(Stored items)
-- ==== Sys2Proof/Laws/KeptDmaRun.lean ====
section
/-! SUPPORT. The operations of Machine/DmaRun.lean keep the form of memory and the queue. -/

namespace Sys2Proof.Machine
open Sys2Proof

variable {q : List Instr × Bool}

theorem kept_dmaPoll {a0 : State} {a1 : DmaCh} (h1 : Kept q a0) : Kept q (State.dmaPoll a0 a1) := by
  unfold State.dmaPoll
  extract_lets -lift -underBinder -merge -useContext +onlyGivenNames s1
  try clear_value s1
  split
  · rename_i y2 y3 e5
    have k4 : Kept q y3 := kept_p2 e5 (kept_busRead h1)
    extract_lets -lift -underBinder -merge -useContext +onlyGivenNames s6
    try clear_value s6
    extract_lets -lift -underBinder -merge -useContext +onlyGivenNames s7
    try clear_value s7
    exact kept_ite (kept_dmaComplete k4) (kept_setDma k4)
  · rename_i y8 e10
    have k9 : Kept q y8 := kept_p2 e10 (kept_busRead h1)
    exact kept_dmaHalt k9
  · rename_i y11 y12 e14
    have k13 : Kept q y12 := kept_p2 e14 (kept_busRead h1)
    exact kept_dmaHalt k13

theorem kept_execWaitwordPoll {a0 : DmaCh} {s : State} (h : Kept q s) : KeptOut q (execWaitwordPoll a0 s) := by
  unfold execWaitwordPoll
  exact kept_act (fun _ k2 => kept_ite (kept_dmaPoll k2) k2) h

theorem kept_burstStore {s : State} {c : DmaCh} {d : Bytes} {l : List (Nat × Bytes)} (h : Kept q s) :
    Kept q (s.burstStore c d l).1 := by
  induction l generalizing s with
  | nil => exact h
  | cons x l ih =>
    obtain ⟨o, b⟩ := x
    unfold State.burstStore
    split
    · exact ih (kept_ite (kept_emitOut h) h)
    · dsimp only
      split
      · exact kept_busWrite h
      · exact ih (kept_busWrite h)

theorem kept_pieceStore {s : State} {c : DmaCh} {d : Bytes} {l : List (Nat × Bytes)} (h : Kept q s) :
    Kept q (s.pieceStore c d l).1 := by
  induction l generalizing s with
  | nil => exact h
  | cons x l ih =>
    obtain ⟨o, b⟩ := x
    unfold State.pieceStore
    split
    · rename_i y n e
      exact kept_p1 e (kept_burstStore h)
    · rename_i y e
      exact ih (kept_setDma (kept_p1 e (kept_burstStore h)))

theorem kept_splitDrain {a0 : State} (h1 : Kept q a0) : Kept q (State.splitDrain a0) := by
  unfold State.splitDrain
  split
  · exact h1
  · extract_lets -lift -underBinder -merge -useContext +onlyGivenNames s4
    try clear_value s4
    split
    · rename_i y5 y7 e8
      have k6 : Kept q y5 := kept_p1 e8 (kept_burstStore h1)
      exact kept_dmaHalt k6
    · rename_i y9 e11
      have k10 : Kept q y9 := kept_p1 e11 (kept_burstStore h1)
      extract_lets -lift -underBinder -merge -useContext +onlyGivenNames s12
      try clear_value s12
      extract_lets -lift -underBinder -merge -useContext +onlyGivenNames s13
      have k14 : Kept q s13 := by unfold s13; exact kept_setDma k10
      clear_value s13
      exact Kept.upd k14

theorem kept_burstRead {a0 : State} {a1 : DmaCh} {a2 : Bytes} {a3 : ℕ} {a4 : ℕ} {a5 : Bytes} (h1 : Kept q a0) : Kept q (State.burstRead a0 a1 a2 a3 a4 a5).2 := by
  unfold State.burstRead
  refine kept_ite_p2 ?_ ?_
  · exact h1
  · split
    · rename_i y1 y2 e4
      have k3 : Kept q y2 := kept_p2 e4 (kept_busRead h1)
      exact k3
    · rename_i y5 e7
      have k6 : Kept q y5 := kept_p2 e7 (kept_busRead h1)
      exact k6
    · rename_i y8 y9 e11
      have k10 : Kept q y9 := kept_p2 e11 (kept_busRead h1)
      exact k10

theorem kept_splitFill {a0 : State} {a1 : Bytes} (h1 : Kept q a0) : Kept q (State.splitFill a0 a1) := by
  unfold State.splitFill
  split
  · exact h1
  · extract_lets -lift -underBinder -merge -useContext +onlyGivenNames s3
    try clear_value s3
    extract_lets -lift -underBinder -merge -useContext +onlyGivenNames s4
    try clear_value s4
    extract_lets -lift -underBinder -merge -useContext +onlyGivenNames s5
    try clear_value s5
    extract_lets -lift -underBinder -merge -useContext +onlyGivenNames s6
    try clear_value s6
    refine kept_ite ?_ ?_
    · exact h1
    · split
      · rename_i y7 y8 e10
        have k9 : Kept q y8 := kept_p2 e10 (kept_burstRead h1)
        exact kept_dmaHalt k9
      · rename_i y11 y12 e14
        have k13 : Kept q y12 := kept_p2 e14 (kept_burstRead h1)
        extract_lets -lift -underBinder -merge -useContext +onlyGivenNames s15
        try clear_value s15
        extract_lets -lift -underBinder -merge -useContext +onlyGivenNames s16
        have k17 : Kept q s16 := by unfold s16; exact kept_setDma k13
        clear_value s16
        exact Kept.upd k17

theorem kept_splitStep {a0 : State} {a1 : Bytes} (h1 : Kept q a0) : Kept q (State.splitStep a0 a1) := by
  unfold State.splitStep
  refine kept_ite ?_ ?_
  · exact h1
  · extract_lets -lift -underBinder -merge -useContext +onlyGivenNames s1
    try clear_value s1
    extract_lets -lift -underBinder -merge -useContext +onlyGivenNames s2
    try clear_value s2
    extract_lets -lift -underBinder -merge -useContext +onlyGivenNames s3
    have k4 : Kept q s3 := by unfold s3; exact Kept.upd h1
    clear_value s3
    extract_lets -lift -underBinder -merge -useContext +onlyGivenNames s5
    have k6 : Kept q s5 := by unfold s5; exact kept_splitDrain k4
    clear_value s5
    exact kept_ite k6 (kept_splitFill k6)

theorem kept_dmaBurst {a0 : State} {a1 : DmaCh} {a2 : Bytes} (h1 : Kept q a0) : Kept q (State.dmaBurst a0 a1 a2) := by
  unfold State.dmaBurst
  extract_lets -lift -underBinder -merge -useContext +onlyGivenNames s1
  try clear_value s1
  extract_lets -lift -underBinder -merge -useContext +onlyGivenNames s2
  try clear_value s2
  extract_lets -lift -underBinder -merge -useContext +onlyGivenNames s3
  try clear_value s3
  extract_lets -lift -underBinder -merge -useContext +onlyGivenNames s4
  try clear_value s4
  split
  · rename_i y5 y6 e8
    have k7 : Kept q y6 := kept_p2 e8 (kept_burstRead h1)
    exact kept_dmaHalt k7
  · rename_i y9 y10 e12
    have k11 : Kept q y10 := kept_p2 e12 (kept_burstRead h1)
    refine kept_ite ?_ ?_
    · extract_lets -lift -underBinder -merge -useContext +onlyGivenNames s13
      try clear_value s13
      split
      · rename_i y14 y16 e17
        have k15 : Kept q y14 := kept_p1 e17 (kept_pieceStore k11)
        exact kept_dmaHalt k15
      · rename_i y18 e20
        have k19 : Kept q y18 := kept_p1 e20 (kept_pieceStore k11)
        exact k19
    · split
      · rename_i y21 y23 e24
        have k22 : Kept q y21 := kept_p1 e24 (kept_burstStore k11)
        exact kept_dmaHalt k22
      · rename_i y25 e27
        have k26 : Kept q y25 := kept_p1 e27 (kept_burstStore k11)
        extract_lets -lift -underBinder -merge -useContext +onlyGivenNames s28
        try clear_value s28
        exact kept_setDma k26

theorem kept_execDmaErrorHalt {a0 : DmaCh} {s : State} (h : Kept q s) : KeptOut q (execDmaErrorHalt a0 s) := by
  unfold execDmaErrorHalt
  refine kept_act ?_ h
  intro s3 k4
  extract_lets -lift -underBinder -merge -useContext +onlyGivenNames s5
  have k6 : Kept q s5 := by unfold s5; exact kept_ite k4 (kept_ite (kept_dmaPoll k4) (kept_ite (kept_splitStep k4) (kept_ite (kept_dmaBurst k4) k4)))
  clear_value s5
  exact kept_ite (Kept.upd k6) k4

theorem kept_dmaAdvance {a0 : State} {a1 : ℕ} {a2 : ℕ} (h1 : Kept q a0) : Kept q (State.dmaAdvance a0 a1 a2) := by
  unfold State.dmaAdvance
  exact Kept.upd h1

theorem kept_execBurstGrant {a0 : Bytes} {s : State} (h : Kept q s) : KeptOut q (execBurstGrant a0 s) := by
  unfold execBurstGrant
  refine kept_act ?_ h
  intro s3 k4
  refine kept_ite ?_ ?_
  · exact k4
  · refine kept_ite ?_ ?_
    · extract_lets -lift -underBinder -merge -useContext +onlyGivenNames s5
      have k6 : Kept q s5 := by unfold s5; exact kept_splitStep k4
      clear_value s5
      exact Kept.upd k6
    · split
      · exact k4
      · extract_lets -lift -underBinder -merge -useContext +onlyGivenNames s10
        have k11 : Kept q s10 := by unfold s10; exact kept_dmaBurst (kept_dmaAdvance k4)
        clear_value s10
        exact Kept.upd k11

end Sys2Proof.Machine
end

■ **EXERCISE**: Starting at the line that has "(State.dmaBurst a0 a1 a2) := by" in the records above, restate word for word every line until the one that has "have k11 : Kept q y10", and include that one as well.

■ **REPLY TO THE EXERCISE**:
theorem kept_dmaBurst {a0 : State} {a1 : DmaCh} {a2 : Bytes} (h1 : Kept q a0) : Kept q (State.dmaBurst a0 a1 a2) := by
  unfold State.dmaBurst
  extract_lets -lift -underBinder -merge -useContext +onlyGivenNames s1
  try clear_value s1
  extract_lets -lift -underBinder -merge -useContext +onlyGivenNames s2
  try clear_value s2
  extract_lets -lift -underBinder -merge -useContext +onlyGivenNames s3
  try clear_value s3
  extract_lets -lift -underBinder -merge -useContext +onlyGivenNames s4
  try clear_value s4
  split
  · rename_i y5 y6 e8
    have k7 : Kept q y6 := kept_p2 e8 (kept_burstRead h1)
    exact kept_dmaHalt k7
  · rename_i y9 y10 e12
    have k11 : Kept q y10 := kept_p2 e12 (kept_burstRead h1)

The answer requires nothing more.